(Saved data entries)
*** Begin section ***

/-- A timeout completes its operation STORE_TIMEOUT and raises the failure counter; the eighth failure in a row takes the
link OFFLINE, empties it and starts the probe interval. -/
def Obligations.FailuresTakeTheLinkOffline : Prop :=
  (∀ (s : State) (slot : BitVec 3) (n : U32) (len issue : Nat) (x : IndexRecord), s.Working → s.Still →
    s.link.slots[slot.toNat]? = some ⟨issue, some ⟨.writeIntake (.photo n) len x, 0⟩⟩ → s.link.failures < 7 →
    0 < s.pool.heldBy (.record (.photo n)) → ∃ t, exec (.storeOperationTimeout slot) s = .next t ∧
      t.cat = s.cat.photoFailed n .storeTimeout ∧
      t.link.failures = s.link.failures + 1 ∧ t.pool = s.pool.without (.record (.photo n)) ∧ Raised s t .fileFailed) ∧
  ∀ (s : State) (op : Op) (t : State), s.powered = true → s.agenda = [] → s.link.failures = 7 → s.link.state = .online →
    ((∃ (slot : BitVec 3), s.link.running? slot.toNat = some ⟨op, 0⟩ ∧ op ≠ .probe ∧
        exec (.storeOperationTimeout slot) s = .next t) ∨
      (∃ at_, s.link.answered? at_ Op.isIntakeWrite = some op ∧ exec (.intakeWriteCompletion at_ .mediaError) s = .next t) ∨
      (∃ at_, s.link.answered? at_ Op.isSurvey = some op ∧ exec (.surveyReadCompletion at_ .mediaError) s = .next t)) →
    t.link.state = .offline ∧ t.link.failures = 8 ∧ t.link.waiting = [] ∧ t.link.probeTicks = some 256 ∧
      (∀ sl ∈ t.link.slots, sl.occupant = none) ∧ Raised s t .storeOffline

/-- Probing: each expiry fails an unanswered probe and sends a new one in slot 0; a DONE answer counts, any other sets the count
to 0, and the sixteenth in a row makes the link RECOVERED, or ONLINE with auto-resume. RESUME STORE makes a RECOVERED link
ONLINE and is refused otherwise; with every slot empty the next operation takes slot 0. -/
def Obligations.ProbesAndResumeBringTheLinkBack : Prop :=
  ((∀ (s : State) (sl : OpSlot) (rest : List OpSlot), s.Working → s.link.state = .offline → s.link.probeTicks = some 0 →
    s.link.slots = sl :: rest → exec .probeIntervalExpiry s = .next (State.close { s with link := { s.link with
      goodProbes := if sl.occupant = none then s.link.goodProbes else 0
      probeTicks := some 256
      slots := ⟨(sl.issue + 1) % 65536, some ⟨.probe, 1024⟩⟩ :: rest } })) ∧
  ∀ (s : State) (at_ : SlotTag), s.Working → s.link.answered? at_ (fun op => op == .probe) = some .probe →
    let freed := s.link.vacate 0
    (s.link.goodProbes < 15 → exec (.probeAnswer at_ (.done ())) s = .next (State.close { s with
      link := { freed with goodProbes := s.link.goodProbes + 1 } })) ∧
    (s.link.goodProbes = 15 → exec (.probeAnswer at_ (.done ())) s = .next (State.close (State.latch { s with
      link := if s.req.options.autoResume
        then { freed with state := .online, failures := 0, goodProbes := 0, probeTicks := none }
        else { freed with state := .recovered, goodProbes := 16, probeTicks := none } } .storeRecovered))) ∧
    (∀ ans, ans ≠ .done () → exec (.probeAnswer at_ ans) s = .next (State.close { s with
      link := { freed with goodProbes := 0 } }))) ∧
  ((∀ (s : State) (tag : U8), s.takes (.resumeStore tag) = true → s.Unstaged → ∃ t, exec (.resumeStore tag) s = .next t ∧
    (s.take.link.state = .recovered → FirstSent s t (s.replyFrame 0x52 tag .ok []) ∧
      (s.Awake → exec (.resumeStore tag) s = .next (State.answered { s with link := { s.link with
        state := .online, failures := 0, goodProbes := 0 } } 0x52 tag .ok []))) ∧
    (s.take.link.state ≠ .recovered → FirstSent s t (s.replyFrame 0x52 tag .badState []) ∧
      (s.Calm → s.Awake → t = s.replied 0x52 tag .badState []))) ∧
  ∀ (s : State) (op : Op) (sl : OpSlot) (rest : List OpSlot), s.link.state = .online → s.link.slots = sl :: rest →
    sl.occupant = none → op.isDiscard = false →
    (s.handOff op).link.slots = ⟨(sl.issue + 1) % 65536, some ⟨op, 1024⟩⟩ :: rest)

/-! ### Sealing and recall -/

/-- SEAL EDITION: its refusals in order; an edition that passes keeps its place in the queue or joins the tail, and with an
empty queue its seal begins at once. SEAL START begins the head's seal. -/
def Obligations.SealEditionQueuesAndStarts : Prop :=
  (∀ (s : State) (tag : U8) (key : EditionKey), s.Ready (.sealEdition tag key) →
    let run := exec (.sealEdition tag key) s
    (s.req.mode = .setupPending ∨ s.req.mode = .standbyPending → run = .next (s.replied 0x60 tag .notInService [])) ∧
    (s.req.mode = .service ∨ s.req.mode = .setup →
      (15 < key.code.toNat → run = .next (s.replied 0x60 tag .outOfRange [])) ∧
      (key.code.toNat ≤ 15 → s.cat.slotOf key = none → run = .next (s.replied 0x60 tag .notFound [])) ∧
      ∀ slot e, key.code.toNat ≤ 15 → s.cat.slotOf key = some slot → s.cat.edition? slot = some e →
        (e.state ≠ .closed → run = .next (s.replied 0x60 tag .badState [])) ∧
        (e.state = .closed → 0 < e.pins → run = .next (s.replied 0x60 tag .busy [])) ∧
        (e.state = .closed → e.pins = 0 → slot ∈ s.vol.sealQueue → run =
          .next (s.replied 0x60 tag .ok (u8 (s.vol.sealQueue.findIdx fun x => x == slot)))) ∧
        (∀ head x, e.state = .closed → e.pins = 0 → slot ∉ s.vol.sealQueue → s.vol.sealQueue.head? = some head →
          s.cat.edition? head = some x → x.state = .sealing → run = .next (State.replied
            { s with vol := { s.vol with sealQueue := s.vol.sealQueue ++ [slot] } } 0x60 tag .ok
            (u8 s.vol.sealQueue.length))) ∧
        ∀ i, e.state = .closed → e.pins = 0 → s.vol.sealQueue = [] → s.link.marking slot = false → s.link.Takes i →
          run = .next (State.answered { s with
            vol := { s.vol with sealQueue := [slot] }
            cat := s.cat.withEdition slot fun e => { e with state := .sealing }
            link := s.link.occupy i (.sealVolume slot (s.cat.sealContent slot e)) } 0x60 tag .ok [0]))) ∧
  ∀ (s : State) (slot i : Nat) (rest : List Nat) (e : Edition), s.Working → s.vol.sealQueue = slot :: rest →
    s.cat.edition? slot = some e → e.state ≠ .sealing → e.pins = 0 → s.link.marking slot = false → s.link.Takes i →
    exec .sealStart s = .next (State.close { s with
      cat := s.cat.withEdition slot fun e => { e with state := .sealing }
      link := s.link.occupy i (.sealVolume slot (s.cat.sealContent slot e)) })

*** End section ***
*** Begin section ***

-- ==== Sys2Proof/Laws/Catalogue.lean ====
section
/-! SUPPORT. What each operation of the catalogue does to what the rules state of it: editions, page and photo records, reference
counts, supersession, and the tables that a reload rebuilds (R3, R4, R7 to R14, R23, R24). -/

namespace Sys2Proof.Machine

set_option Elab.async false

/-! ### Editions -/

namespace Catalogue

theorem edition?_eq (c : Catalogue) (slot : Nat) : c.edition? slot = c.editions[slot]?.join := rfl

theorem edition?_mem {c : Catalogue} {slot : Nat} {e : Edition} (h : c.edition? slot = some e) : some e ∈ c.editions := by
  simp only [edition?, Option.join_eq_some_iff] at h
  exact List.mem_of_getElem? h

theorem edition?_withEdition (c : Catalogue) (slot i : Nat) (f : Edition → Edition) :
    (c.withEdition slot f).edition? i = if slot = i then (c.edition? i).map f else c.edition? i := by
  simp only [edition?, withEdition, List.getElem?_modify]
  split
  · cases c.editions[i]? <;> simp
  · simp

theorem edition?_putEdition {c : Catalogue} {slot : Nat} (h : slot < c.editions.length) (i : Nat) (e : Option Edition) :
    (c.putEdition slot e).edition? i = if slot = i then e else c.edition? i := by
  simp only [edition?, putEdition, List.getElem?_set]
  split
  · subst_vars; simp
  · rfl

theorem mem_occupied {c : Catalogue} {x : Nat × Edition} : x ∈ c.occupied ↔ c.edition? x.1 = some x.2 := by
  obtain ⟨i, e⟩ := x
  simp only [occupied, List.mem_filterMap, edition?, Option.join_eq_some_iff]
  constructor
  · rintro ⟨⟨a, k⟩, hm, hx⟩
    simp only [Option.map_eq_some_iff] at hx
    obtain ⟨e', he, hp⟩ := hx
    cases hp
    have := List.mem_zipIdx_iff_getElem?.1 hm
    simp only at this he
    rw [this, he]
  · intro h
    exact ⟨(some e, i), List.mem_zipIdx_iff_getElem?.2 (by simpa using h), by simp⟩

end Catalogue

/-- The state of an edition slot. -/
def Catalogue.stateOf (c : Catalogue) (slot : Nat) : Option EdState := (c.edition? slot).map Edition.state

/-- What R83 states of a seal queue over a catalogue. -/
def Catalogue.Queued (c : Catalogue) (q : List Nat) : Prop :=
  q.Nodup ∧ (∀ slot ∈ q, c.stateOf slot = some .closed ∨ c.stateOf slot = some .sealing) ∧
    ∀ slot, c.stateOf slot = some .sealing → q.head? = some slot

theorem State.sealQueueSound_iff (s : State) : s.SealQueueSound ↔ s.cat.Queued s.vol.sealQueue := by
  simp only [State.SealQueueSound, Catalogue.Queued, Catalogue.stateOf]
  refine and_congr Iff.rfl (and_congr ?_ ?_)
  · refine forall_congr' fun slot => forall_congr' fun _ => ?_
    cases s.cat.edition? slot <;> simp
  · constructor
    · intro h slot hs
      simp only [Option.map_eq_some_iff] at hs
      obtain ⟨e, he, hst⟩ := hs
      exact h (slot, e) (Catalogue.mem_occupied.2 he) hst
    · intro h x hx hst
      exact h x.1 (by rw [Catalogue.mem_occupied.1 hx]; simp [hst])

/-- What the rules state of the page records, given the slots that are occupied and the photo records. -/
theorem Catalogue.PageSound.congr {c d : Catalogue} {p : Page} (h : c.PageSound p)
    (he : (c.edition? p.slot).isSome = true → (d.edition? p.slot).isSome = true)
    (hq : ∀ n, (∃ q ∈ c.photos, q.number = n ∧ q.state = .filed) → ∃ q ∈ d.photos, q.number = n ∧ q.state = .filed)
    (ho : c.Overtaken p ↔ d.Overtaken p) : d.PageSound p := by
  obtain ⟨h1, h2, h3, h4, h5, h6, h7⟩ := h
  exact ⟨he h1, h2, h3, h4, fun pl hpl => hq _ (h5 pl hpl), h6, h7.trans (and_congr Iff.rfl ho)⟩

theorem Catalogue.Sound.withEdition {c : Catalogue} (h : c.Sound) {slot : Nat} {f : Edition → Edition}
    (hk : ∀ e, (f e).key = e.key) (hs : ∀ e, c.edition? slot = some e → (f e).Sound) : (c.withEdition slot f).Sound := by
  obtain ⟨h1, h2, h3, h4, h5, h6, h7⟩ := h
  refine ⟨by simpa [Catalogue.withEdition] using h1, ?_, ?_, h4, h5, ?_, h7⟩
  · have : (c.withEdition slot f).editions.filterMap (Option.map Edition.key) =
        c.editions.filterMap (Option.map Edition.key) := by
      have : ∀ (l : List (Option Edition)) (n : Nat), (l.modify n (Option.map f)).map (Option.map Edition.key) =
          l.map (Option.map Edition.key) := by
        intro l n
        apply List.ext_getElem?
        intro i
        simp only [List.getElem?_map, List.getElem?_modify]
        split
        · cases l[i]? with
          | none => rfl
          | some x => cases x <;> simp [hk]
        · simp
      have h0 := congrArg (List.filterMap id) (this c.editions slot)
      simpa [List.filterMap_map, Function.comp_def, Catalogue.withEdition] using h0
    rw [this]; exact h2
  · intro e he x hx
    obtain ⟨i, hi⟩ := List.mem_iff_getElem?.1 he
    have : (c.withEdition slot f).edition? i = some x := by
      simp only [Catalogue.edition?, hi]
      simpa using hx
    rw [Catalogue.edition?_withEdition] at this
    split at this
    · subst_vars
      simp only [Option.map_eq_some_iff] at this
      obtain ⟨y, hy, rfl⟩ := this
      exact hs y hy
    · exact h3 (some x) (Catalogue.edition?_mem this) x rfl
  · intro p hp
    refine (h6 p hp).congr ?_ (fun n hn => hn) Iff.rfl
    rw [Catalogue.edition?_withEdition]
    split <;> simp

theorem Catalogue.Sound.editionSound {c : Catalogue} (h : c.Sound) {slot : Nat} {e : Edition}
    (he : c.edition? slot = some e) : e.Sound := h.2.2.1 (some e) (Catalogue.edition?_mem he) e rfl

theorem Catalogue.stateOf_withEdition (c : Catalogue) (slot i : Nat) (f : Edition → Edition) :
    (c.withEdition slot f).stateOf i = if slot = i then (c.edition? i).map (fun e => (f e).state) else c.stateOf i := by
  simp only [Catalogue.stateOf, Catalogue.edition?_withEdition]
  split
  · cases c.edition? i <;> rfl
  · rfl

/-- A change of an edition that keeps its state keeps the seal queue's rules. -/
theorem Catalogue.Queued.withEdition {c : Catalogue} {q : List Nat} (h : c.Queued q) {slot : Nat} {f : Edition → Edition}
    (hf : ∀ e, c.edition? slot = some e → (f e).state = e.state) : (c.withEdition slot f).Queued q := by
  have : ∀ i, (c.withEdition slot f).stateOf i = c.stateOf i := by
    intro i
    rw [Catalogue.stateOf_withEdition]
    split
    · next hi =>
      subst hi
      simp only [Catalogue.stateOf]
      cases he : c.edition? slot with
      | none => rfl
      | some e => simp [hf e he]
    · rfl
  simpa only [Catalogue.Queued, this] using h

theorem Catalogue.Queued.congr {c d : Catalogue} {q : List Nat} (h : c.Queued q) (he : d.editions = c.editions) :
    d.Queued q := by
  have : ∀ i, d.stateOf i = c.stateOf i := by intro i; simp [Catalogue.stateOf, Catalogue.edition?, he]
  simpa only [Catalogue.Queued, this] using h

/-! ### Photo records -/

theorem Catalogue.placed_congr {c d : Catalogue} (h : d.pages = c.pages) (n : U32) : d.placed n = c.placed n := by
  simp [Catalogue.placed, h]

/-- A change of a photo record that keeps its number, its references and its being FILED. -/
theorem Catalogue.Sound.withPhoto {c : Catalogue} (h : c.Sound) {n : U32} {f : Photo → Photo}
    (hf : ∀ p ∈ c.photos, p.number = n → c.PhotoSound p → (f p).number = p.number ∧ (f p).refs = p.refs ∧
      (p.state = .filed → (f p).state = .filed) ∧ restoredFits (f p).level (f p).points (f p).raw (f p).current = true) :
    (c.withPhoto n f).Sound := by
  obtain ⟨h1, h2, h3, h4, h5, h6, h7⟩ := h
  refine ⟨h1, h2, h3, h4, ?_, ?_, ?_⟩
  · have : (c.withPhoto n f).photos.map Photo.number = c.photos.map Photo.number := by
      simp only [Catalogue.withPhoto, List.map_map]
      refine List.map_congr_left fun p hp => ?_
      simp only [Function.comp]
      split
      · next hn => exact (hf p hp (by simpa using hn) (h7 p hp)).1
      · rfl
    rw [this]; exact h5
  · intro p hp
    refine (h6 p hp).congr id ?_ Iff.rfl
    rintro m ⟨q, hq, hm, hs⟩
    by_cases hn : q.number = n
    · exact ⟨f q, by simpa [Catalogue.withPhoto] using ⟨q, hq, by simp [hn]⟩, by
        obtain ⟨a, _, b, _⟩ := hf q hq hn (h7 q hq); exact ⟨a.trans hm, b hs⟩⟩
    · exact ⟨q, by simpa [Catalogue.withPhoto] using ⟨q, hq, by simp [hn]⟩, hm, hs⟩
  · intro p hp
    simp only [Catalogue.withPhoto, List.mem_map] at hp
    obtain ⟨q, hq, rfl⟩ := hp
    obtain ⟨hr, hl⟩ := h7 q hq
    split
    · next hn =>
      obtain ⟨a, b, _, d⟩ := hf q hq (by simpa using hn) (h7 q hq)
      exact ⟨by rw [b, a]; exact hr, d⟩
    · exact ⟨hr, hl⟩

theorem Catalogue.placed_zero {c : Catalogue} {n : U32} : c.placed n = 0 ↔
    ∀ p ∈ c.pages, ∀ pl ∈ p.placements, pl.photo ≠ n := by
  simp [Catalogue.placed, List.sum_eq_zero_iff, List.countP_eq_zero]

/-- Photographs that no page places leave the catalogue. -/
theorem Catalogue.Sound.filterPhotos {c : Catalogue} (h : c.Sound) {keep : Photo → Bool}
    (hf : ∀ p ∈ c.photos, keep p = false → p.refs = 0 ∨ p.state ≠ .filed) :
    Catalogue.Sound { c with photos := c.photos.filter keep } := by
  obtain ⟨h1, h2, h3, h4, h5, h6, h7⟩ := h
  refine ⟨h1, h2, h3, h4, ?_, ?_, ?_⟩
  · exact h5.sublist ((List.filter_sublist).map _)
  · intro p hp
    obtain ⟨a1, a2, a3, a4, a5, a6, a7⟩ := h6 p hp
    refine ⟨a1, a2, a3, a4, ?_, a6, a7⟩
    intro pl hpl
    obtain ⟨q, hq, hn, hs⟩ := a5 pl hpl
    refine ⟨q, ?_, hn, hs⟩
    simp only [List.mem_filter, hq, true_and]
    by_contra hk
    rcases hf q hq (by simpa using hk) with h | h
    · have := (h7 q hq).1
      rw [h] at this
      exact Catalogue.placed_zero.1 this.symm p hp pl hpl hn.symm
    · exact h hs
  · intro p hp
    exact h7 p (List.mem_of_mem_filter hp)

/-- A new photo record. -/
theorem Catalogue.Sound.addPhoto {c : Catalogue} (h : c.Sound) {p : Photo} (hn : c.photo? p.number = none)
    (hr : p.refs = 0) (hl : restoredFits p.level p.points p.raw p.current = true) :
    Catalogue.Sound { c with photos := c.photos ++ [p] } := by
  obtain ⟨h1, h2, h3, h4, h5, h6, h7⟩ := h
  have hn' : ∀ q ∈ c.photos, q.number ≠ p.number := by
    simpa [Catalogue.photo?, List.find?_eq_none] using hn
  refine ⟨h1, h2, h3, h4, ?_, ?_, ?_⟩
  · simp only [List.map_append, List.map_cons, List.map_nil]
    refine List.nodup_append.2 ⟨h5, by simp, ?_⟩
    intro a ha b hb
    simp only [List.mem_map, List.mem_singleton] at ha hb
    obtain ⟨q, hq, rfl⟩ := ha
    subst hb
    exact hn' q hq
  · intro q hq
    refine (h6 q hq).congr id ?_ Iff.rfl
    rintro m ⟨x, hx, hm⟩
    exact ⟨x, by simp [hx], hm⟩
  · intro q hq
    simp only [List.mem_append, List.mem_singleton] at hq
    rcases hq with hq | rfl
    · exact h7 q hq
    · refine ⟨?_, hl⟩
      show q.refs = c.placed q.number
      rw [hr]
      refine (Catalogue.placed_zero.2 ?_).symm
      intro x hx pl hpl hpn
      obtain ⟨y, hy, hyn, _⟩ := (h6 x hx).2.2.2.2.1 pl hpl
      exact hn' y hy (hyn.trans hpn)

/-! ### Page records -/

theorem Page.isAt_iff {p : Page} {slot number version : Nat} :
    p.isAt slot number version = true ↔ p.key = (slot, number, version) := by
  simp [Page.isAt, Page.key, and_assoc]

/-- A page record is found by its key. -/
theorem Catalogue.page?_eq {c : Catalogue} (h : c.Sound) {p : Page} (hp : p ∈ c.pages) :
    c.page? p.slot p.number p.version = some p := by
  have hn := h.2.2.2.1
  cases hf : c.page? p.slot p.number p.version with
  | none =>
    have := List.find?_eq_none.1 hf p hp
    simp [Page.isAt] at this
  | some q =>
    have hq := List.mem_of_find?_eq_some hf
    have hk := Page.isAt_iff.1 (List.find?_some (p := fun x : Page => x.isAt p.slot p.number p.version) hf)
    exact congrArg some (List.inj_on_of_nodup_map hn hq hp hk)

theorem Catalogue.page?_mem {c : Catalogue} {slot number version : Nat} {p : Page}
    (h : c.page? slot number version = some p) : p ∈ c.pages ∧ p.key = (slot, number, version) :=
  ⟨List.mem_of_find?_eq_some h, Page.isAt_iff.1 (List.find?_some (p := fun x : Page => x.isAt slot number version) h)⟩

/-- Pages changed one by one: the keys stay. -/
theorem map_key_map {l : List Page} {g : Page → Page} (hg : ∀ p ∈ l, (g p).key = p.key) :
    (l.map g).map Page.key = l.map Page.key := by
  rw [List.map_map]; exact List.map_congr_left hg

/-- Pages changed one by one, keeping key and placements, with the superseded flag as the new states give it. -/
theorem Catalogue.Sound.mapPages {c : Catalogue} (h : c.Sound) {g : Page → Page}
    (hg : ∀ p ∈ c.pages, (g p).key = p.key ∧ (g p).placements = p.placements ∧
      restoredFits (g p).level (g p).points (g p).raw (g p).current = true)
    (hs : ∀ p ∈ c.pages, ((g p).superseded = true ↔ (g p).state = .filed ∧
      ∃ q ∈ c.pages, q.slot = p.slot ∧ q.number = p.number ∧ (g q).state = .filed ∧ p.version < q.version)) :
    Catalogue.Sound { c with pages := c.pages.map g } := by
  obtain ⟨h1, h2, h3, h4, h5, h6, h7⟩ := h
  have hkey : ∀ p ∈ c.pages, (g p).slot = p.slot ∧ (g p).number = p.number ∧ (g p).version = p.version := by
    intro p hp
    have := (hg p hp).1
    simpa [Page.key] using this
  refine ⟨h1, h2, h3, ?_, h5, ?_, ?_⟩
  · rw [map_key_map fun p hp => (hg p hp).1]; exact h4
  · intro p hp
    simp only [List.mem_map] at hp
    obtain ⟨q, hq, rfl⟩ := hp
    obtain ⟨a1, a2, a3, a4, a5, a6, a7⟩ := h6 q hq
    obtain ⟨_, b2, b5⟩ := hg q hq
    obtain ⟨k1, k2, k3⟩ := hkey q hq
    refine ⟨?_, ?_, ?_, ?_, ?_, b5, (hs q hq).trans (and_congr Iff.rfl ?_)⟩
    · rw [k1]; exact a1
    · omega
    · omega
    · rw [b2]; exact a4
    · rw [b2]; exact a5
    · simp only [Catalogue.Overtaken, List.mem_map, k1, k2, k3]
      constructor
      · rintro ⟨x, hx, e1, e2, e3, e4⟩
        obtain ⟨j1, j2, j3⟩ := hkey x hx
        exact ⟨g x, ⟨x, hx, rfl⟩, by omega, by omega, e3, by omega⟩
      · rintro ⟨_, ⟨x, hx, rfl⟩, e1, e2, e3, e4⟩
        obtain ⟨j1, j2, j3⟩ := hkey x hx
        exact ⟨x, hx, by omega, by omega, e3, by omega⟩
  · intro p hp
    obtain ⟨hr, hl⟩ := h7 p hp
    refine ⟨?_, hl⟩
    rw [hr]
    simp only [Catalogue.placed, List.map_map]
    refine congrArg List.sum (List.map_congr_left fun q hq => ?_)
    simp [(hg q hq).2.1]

*** End section ***
*** Begin section ***

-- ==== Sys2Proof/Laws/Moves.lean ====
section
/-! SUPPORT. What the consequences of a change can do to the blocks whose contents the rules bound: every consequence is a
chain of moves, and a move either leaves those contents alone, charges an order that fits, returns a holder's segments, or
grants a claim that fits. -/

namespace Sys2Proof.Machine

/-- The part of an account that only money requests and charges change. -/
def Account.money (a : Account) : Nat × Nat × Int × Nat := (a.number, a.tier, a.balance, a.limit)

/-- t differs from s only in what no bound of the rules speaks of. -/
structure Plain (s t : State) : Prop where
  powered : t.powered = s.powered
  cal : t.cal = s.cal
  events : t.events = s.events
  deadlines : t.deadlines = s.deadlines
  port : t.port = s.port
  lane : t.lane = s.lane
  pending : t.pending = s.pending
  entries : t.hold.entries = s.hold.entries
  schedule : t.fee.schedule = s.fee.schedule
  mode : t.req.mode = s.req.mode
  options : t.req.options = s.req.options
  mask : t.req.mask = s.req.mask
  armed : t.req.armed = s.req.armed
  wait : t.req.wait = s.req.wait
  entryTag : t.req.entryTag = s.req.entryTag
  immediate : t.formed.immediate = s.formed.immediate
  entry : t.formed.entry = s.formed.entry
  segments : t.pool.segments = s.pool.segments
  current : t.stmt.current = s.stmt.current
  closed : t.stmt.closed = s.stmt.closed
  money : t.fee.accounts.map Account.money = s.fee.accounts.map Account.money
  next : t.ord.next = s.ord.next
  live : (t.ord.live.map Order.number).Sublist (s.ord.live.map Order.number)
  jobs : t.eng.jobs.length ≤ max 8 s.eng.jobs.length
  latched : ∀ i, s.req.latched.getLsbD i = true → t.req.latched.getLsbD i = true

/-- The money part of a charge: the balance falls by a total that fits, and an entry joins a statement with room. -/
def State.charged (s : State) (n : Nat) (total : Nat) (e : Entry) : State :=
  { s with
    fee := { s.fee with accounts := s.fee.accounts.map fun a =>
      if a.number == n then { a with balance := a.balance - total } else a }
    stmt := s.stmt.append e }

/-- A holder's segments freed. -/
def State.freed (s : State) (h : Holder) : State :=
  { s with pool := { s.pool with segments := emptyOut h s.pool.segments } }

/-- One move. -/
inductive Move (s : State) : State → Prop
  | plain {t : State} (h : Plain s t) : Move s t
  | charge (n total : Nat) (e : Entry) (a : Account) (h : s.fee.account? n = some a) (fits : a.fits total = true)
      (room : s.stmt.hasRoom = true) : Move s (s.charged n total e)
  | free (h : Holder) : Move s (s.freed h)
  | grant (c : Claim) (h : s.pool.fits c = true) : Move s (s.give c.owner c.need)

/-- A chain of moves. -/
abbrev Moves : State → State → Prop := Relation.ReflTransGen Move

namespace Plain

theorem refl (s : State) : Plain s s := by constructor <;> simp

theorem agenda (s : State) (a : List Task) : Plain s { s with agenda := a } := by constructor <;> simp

*** End section ***

▸ **What needs to be done**:
Copy the stretch of the records above that runs from the line with "row takes the" through the line with "sets the count". Both end lines belong in the copy, and nothing else does.

▸ **Exercise response**:
/-- A timeout completes its operation STORE_TIMEOUT and raises the failure counter; the eighth failure in a row takes the
link OFFLINE, empties it and starts the probe interval. -/
def Obligations.FailuresTakeTheLinkOffline : Prop :=
  (∀ (s : State) (slot : BitVec 3) (n : U32) (len issue : Nat) (x : IndexRecord), s.Working → s.Still →
    s.link.slots[slot.toNat]? = some ⟨issue, some ⟨.writeIntake (.photo n) len x, 0⟩⟩ → s.link.failures < 7 →
    0 < s.pool.heldBy (.record (.photo n)) → ∃ t, exec (.storeOperationTimeout slot) s = .next t ∧
      t.cat = s.cat.photoFailed n .storeTimeout ∧
      t.link.failures = s.link.failures + 1 ∧ t.pool = s.pool.without (.record (.photo n)) ∧ Raised s t .fileFailed) ∧
  ∀ (s : State) (op : Op) (t : State), s.powered = true → s.agenda = [] → s.link.failures = 7 → s.link.state = .online →
    ((∃ (slot : BitVec 3), s.link.running? slot.toNat = some ⟨op, 0⟩ ∧ op ≠ .probe ∧
        exec (.storeOperationTimeout slot) s = .next t) ∨
      (∃ at_, s.link.answered? at_ Op.isIntakeWrite = some op ∧ exec (.intakeWriteCompletion at_ .mediaError) s = .next t) ∨
      (∃ at_, s.link.answered? at_ Op.isSurvey = some op ∧ exec (.surveyReadCompletion at_ .mediaError) s = .next t)) →
    t.link.state = .offline ∧ t.link.failures = 8 ∧ t.link.waiting = [] ∧ t.link.probeTicks = some 256 ∧
      (∀ sl ∈ t.link.slots, sl.occupant = none) ∧ Raised s t .storeOffline

/-- Probing: each expiry fails an unanswered probe and sends a new one in slot 0; a DONE answer counts, any other sets the count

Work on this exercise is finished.